Former New Mexico governor Gary Johnson, running for the Presidential nomination of the Libertarian Party, wrote on Facebook:

In a nationally-televised debate among three of the Libertarian candidates for President (A debate that should, by the way, have been more inclusive of all the candidates.), a highly unlikely hypothetical question was raised about whether a Jewish baker has the right to refuse to serve a Nazi sympathizer asking for a “Nazi cake”. I responded to that question in the legal context of whether a public business has the right to refuse to serve a member of the public, as distasteful as it might be.

The simple answer to that question is, whether all like it or not, U.S. law has recognized the principle of public accommodation for more than 100 years: The principle that, when a business opens its doors to the public, that business enters into an implied contract to serve ALL of the public. Further, when that business voluntarily opens its doors, the owners voluntarily agree to adhere to applicable laws and regulations — whether they like those laws or not.

I have dealt with this issue on this blog before, but perhaps it’s worth restating.

First, where does Johnson come up with the implied contract? I don’t see it. Couldn’t it just as easily be that there’s no implied contract.

Second, and more important, let’s say there is an implied contract. It is implied only if the business does not address the issue. That is, the only way to conclude that there is an implied contract is if the business does not specifically say that it will refuse to serve certain people. If the business makes that statement, one can hardly imply a contract that contradicts that statement.

As I wrote when I challenged economist Michael Munger’s similar claim about public accommodation:

On the other hand, there is a way out of the apparent “implied contract.” That way is to make the implied contract the default. That is, unless the business states differently, there is an implied contract. I don’t think that’s as good as my solution of complete freedom of association, but it’s not terrible. Then a business can say, “We reserve the right not to deal with heterosexuals” or “we reserve the right not to deal with homosexuals” or “we reserve the right not to deal with black people” or “we reserve the right not to deal with people who hate black people.” That business would then take the risk of losing customers who disagree. And so be it.

By the way, a lively debate, and one of the better ones on this blog, ensued.

So my question to Gary Johnson is this:
My solution seems to accommodate your idea of an implied contract while still protecting the rights of people who feel strongly about whom they want to do business with. What do you think of it?

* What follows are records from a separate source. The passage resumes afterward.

-- ==== Sys2Proof/Certificates/Slice0/Obligations.lean ====
section
/-! DEFINITION. The statements of this model, one `def Obligations.<Name> : Prop` each. Every docstring names the rules of
spec/ it rests on; a clause that is the model's own choice says so and names its log entry. -/

open Sys2Proof Sys2Proof.Machine

/-! ## Encoding -/

/-- Decode of encode is the instruction, for every well-formed instruction with every operand value
(30_encoding.md R151, R160, R170). -/
def Obligations.DecodeOfEncodeIsInstruction : Prop :=
  ∀ (i : Instr) (rest : List Byte), i.wellFormed = true → decode (encode i ++ rest) = .ok (i, rest)

/-- Encode of decode is the word, and what decodes is well formed: each of the 2^32 words stands for exactly one
well-formed instruction (30_encoding.md R160). -/
def Obligations.EncodeOfDecodeIsWord : Prop :=
  ∀ w : Word, ∃ i, decodeWord w = some i ∧ i.wellFormed = true ∧ encodeWord i = w

/-- Two rows of the catalog before the wildcard share a word only if they are one of the three overlapping pairs of
30_encoding.md R170. -/
def Obligations.CatalogRowsDisjointButThreePairs : Prop :=
  ∀ (k m : Nat) (r q : Row) (w : Word), k < m → m < 67 → catalog[k]? = some r → catalog[m]? = some q →
    rowMatches r w = true → rowMatches q w = true →
    (r.mnemonic = "rdcntvl.w" ∧ q.mnemonic = "rdcntid.w") ∨ (r.mnemonic = "csrrd" ∧ q.mnemonic = "csrxchg") ∨
      (r.mnemonic = "csrwr" ∧ q.mnemonic = "csrxchg")

/-- The words whose rows overlap, told apart by fields (30_encoding.md R161, R162). Counter reads: `rj = 0` and `rd = 0`
select, both zero is RDCNTVL.W r0 and changes nothing but the pc, the other words of the group are invalid. CSR
instructions: `rj` selects, and the CSR number is not checked. -/
def Obligations.OverlappingWords : Prop :=
  (∀ w : Word, w.extractLsb' 10 22 = 0x18#22 →
    (w.extractLsb' 5 5 = 0#5 → decodeWord w = some (.rdcntvlW (w.extractLsb' 0 5))) ∧
    (w.extractLsb' 5 5 ≠ 0#5 → w.extractLsb' 0 5 = 0#5 → decodeWord w = some (.rdcntidW (w.extractLsb' 5 5))) ∧
    (w.extractLsb' 5 5 ≠ 0#5 → w.extractLsb' 0 5 ≠ 0#5 → decodeWord w = some (.invalid w))) ∧
  (∀ w : Word, w.extractLsb' 10 22 = 0x19#22 →
    (w.extractLsb' 5 5 = 0#5 → decodeWord w = some (.rdcntvhW (w.extractLsb' 0 5))) ∧
    (w.extractLsb' 5 5 ≠ 0#5 → decodeWord w = some (.invalid w))) ∧
  decodeWord 0x00006000#32 = some (.rdcntvlW 0#5) ∧ (∀ s, completesIdly (.rdcntvlW 0#5) s) ∧
  (∀ w : Word, w.extractLsb' 24 8 = 0x04#8 →
    (w.extractLsb' 5 5 = 0#5 → decodeWord w = some (.csrrd (w.extractLsb' 0 5) (w.extractLsb' 10 14))) ∧
    (w.extractLsb' 5 5 = 1#5 → decodeWord w = some (.csrwr (w.extractLsb' 0 5) (w.extractLsb' 10 14))) ∧
    (w.extractLsb' 5 5 ≠ 0#5 → w.extractLsb' 5 5 ≠ 1#5 →
      decodeWord w = some (.csrxchg (w.extractLsb' 0 5) (w.extractLsb' 5 5) (w.extractLsb' 10 14))))

/-- The words of every format but the counter reads, CSR instructions and fixed words: register fields, raw immediate
bits above `rj` and `rd`, the split offset of B and BL, the code fields (30_encoding.md R151, R153, R170). -/
def Obligations.FormatWords : Prop :=
  (∀ rd rj rk : Reg,
      let word := fun op : Nat => BitVec.ofNat 32 (op + rk.toNat * 1024 + rj.toNat * 32 + rd.toNat)
      decodeWord (word 0x00100000) = some (.addW rd rj rk) ∧ decodeWord (word 0x00110000) = some (.subW rd rj rk) ∧
      decodeWord (word 0x00120000) = some (.slt rd rj rk) ∧ decodeWord (word 0x00128000) = some (.sltu rd rj rk) ∧
      decodeWord (word 0x00140000) = some (.nor rd rj rk) ∧ decodeWord (word 0x00148000) = some (.and rd rj rk) ∧
      decodeWord (word 0x00150000) = some (.or rd rj rk) ∧ decodeWord (word 0x00158000) = some (.xor rd rj rk) ∧
      decodeWord (word 0x00170000) = some (.sllW rd rj rk) ∧ decodeWord (word 0x00178000) = some (.srlW rd rj rk) ∧
      decodeWord (word 0x00180000) = some (.sraW rd rj rk) ∧ decodeWord (word 0x001C0000) = some (.mulW rd rj rk) ∧
      decodeWord (word 0x001C8000) = some (.mulhW rd rj rk) ∧ decodeWord (word 0x001D0000) = some (.mulhWu rd rj rk) ∧
      decodeWord (word 0x00200000) = some (.divW rd rj rk) ∧ decodeWord (word 0x00208000) = some (.modW rd rj rk) ∧
      decodeWord (word 0x00210000) = some (.divWu rd rj rk) ∧ decodeWord (word 0x00218000) = some (.modWu rd rj rk) ∧
      decodeWord (word 0x00408000) = some (.slliW rd rj rk) ∧ decodeWord (word 0x00448000) = some (.srliW rd rj rk) ∧
      decodeWord (word 0x00488000) = some (.sraiW rd rj rk) ∧ decodeWord (word 0x06498000) = some (.invtlb rd rj rk)) ∧
  ∀ rd rj : Reg,
      (∀ i12 : BitVec 12,
        let word := fun op : Nat => BitVec.ofNat 32 (op + i12.toNat * 1024 + rj.toNat * 32 + rd.toNat)
        decodeWord (word 0x02000000) = some (.slti rd rj i12) ∧ decodeWord (word 0x02400000) = some (.sltui rd rj i12) ∧
        decodeWord (word 0x02800000) = some (.addiW rd rj i12) ∧ decodeWord (word 0x03400000) = some (.andi rd rj i12) ∧
        decodeWord (word 0x03800000) = some (.ori rd rj i12) ∧ decodeWord (word 0x03C00000) = some (.xori rd rj i12) ∧
        decodeWord (word 0x06000000) = some (.cacop rd rj i12) ∧ decodeWord (word 0x28000000) = some (.ldB rd rj i12) ∧
        decodeWord (word 0x28400000) = some (.ldH rd rj i12) ∧ decodeWord (word 0x28800000) = some (.ldW rd rj i12) ∧
        decodeWord (word 0x29000000) = some (.stB rd rj i12) ∧ decodeWord (word 0x29400000) = some (.stH rd rj i12) ∧
        decodeWord (word 0x29800000) = some (.stW rd rj i12) ∧ decodeWord (word 0x2A000000) = some (.ldBu rd rj i12) ∧
        decodeWord (word 0x2A400000) = some (.ldHu rd rj i12) ∧ decodeWord (word 0x2AC00000) = some (.preld rd rj i12)) ∧
      (∀ i14 : BitVec 14,
        let word := fun op : Nat => BitVec.ofNat 32 (op + i14.toNat * 1024 + rj.toNat * 32 + rd.toNat)
        decodeWord (word 0x20000000) = some (.llW rd rj i14) ∧ decodeWord (word 0x21000000) = some (.scW rd rj i14)) ∧
      (∀ i20 : BitVec 20,
        let word := fun op : Nat => BitVec.ofNat 32 (op + i20.toNat * 32 + rd.toNat)
        decodeWord (word 0x14000000) = some (.lu12iW rd i20) ∧ decodeWord (word 0x1C000000) = some (.pcaddu12i rd i20)) ∧
      (∀ offs : BitVec 16,
        let word := fun op : Nat => BitVec.ofNat 32 (op + offs.toNat * 1024 + rj.toNat * 32 + rd.toNat)
        decodeWord (word 0x4C000000) = some (.jirl rd rj offs) ∧ decodeWord (word 0x58000000) = some (.beq rj rd offs) ∧
        decodeWord (word 0x5C000000) = some (.bne rj rd offs) ∧ decodeWord (word 0x60000000) = some (.blt rj rd offs) ∧
        decodeWord (word 0x64000000) = some (.bge rj rd offs) ∧ decodeWord (word 0x68000000) = some (.bltu rj rd offs) ∧
        decodeWord (word 0x6C000000) = some (.bgeu rj rd offs)) ∧
      (∀ offs : BitVec 26,
        let word := fun op : Nat => BitVec.ofNat 32 (op + offs.toNat % 65536 * 1024 + offs.toNat / 65536)
        decodeWord (word 0x50000000) = some (.b offs) ∧ decodeWord (word 0x54000000) = some (.bl offs)) ∧
      (∀ code : BitVec 15,
        let word := fun op : Nat => BitVec.ofNat 32 (op + code.toNat)
        decodeWord (word 0x002A0000) = some (.brk code) ∧ decodeWord (word 0x002B0000) = some (.syscall code) ∧
        decodeWord (word 0x06488000) = some (.idle code) ∧ decodeWord (word 0x38720000) = some (.dbar code) ∧
        decodeWord (word 0x38728000) = some (.ibar code))
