/-! ## What the changed fields become -/

@[simp] theorem advance_pc (s : State) : (advance s).pc = s.pc + 4#32 := rfl
@[simp] theorem jumpTo_pc (a : Word) (s : State) : (jumpTo a s).pc = a := rfl
@[simp] theorem enter_pc (c : Cause) (s : State) : (enter c s).pc = csrValue .eentry s := rfl
@[simp] theorem enter_era (c : Cause) (s : State) : (enter c s).csr.era = s.pc := rfl
@[simp] theorem enter_prmd (c : Cause) (s : State) : (enter c s).csr.prmd = savedMode s := rfl
@[simp] theorem enter_crmd (c : Cause) (s : State) : (enter c s).csr.crmd = handlerMode s := rfl
@[simp] theorem enter_estat (c : Cause) (s : State) : (enter c s).csr.estat = recordedCause c.name s := rfl
@[simp] theorem returnFromException_pc (s : State) : (returnFromException s).pc = csrValue .era s := rfl
@[simp] theorem returnFromException_crmd (s : State) : (returnFromException s).csr.crmd = restoredMode s := rfl
@[simp] theorem returnFromException_llbit (s : State) :
    (returnFromException s).llbit = (s.llbit && llbctlKlo s) := rfl
@[simp] theorem sampleLines_estat (s : State) :
    (sampleLines s).csr.estat = s.csr.estat ||| (s.lines &&& fieldMask 2 8) := rfl
@[simp] theorem refreshCounter_counter (s : State) :
    (refreshCounter s).counter = s.counter + BitVec.ofNat 64 (stepTicks s) := rfl
@[simp] theorem refreshCounter_draws (s : State) : (refreshCounter s).draws = s.draws + 1 := rfl
@[simp] theorem placeAtPc_mem (w : Word) (s : State) :
    (placeAtPc w s).mem = memWriteBytes s.mem s.pc.toNat w 4 := rfl

/-! ## timerTick -/

@[simp] theorem timerTick_gpr (s : State) : (timerTick s).gpr = s.gpr := by
  unfold timerTick; (repeat' split) <;> rfl
@[simp] theorem timerTick_pc (s : State) : (timerTick s).pc = s.pc := by
  unfold timerTick; (repeat' split) <;> rfl
@[simp] theorem timerTick_counter (s : State) : (timerTick s).counter = s.counter := by
  unfold timerTick; (repeat' split) <;> rfl
@[simp] theorem timerTick_llbit (s : State) : (timerTick s).llbit = s.llbit := by
  unfold timerTick; (repeat' split) <;> rfl
@[simp] theorem timerTick_idle (s : State) : (timerTick s).idle = s.idle := by
  unfold timerTick; (repeat' split) <;> rfl
@[simp] theorem timerTick_lines (s : State) : (timerTick s).lines = s.lines := by
  unfold timerTick; (repeat' split) <;> rfl
@[simp] theorem timerTick_status (s : State) : (timerTick s).status = s.status := by
  unfold timerTick; (repeat' split) <;> rfl
@[simp] theorem timerTick_mem (s : State) : (timerTick s).mem = s.mem := by
  unfold timerTick; (repeat' split) <;> rfl
@[simp] theorem timerTick_shadow (s : State) : (timerTick s).shadow = s.shadow := by
  unfold timerTick; (repeat' split) <;> rfl
@[simp] theorem timerTick_events (s : State) : (timerTick s).events = s.events := by
  unfold timerTick; (repeat' split) <;> rfl
@[simp] theorem timerTick_platform (s : State) : (timerTick s).platform = s.platform := by
  unfold timerTick; (repeat' split) <;> rfl
@[simp] theorem timerTick_draws (s : State) : (timerTick s).draws = s.draws := by
  unfold timerTick; (repeat' split) <;> rfl

/-! ## endOfStep -/

@[simp] theorem endOfStep_pc (s : State) : (endOfStep s).pc = s.pc := by simp [endOfStep]
@[simp] theorem endOfStep_llbit (s : State) : (endOfStep s).llbit = s.llbit := by simp [endOfStep]
@[simp] theorem endOfStep_idle (s : State) : (endOfStep s).idle = s.idle := by simp [endOfStep]
@[simp] theorem endOfStep_lines (s : State) : (endOfStep s).lines = s.lines := by simp [endOfStep]
@[simp] theorem endOfStep_status (s : State) : (endOfStep s).status = s.status := by simp [endOfStep]
@[simp] theorem endOfStep_mem (s : State) : (endOfStep s).mem = s.mem := by simp [endOfStep]
@[simp] theorem endOfStep_shadow (s : State) : (endOfStep s).shadow = s.shadow := by simp [endOfStep]
@[simp] theorem endOfStep_events (s : State) : (endOfStep s).events = s.events := by simp [endOfStep]
@[simp] theorem endOfStep_platform (s : State) : (endOfStep s).platform = s.platform := by simp [endOfStep]
@[simp] theorem endOfStep_gpr (s : State) : (endOfStep s).gpr = s.gpr.set 0 0#32 := by simp [endOfStep, zeroR0]
@[simp] theorem endOfStep_counter (s : State) :
    (endOfStep s).counter = s.counter + BitVec.ofNat 64 (stepTicks s) := by simp [endOfStep, stepTicks]
@[simp] theorem endOfStep_draws (s : State) : (endOfStep s).draws = s.draws + 1 := by simp [endOfStep]

/-! ## csrWrite and csrSideEffect -/

@[simp] theorem csrSideEffect_gpr (c : Csr) (v : Word) (s : State) : (csrSideEffect c v s).gpr = s.gpr := by
  cases c <;> simp only [csrSideEffect] <;> (repeat' split) <;> rfl
@[simp] theorem csrSideEffect_pc (c : Csr) (v : Word) (s : State) : (csrSideEffect c v s).pc = s.pc := by
  cases c <;> simp only [csrSideEffect] <;> (repeat' split) <;> rfl
@[simp] theorem csrSideEffect_counter (c : Csr) (v : Word) (s : State) : (csrSideEffect c v s).counter = s.counter := by
  cases c <;> simp only [csrSideEffect] <;> (repeat' split) <;> rfl
@[simp] theorem csrSideEffect_idle (c : Csr) (v : Word) (s : State) : (csrSideEffect c v s).idle = s.idle := by
  cases c <;> simp only [csrSideEffect] <;> (repeat' split) <;> rfl
@[simp] theorem csrSideEffect_lines (c : Csr) (v : Word) (s : State) : (csrSideEffect c v s).lines = s.lines := by
  cases c <;> simp only [csrSideEffect] <;> (repeat' split) <;> rfl
@[simp] theorem csrSideEffect_status (c : Csr) (v : Word) (s : State) : (csrSideEffect c v s).status = s.status := by
  cases c <;> simp only [csrSideEffect] <;> (repeat' split) <;> rfl
@[simp] theorem csrSideEffect_mem (c : Csr) (v : Word) (s : State) : (csrSideEffect c v s).mem = s.mem := by
  cases c <;> simp only [csrSideEffect] <;> (repeat' split) <;> rfl
@[simp] theorem csrSideEffect_shadow (c : Csr) (v : Word) (s : State) : (csrSideEffect c v s).shadow = s.shadow := by
  cases c <;> simp only [csrSideEffect] <;> (repeat' split) <;> rfl
@[simp] theorem csrSideEffect_events (c : Csr) (v : Word) (s : State) : (csrSideEffect c v s).events = s.events := by
  cases c <;> simp only [csrSideEffect] <;> (repeat' split) <;> rfl
@[simp] theorem csrSideEffect_platform (c : Csr) (v : Word) (s : State) : (csrSideEffect c v s).platform = s.platform := by
  cases c <;> simp only [csrSideEffect] <;> (repeat' split) <;> rfl
@[simp] theorem csrSideEffect_draws (c : Csr) (v : Word) (s : State) : (csrSideEffect c v s).draws = s.draws := by
  cases c <;> simp only [csrSideEffect] <;> (repeat' split) <;> rfl
@[simp] theorem csrWrite_gpr (n : BitVec 14) (v : Word) (s : State) : (csrWrite n v s).gpr = s.gpr := by
  unfold csrWrite; split <;> simp
@[simp] theorem csrWrite_pc (n : BitVec 14) (v : Word) (s : State) : (csrWrite n v s).pc = s.pc := by
  unfold csrWrite; split <;> simp
@[simp] theorem csrWrite_counter (n : BitVec 14) (v : Word) (s : State) : (csrWrite n v s).counter = s.counter := by
  unfold csrWrite; split <;> simp
@[simp] theorem csrWrite_idle (n : BitVec 14) (v : Word) (s : State) : (csrWrite n v s).idle = s.idle := by
  unfold csrWrite; split <;> simp
@[simp] theorem csrWrite_lines (n : BitVec 14) (v : Word) (s : State) : (csrWrite n v s).lines = s.lines := by
  unfold csrWrite; split <;> simp
@[simp] theorem csrWrite_status (n : BitVec 14) (v : Word) (s : State) : (csrWrite n v s).status = s.status := by
  unfold csrWrite; split <;> simp
@[simp] theorem csrWrite_mem (n : BitVec 14) (v : Word) (s : State) : (csrWrite n v s).mem = s.mem := by
  unfold csrWrite; split <;> simp
@[simp] theorem csrWrite_shadow (n : BitVec 14) (v : Word) (s : State) : (csrWrite n v s).shadow = s.shadow := by
  unfold csrWrite; split <;> simp
@[simp] theorem csrWrite_events (n : BitVec 14) (v : Word) (s : State) : (csrWrite n v s).events = s.events := by
  unfold csrWrite; split <;> simp
@[simp] theorem csrWrite_platform (n : BitVec 14) (v : Word) (s : State) : (csrWrite n v s).platform = s.platform := by
  unfold csrWrite; split <;> simp
@[simp] theorem csrWrite_draws (n : BitVec 14) (v : Word) (s : State) : (csrWrite n v s).draws = s.draws := by
  unfold csrWrite; split <;> simp

end Sys2Proof.Machine
end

Johnson also raises a new issue at the end of the quoted comment, one that is much broader than the issue of freedom of association. Recall that he writes:

Further, when that business voluntarily opens its doors, the owners voluntarily agree to adhere to applicable laws and regulations — whether they like those laws or not.

I don’t get the “voluntarily agree” part. When a business opens its doors, it has to adhere to applicable laws and regulations. I get that. But “voluntarily agree?” Where does that come from?

Notice also what his reasoning would imply about a different era. In many parts of the South, before the Civil Rights Act, businesses were forced to discriminate on racial grounds. Streetcar companies were a famous example. In South Africa during Apartheid, the government made it difficult for mining companies to hire black people. Were Johnson to follow his own reasoning, he would need to claim that businesses in the South and mining companies in South Africa “voluntarily agreed” to discriminate. Would Johnson follow his own reasoning?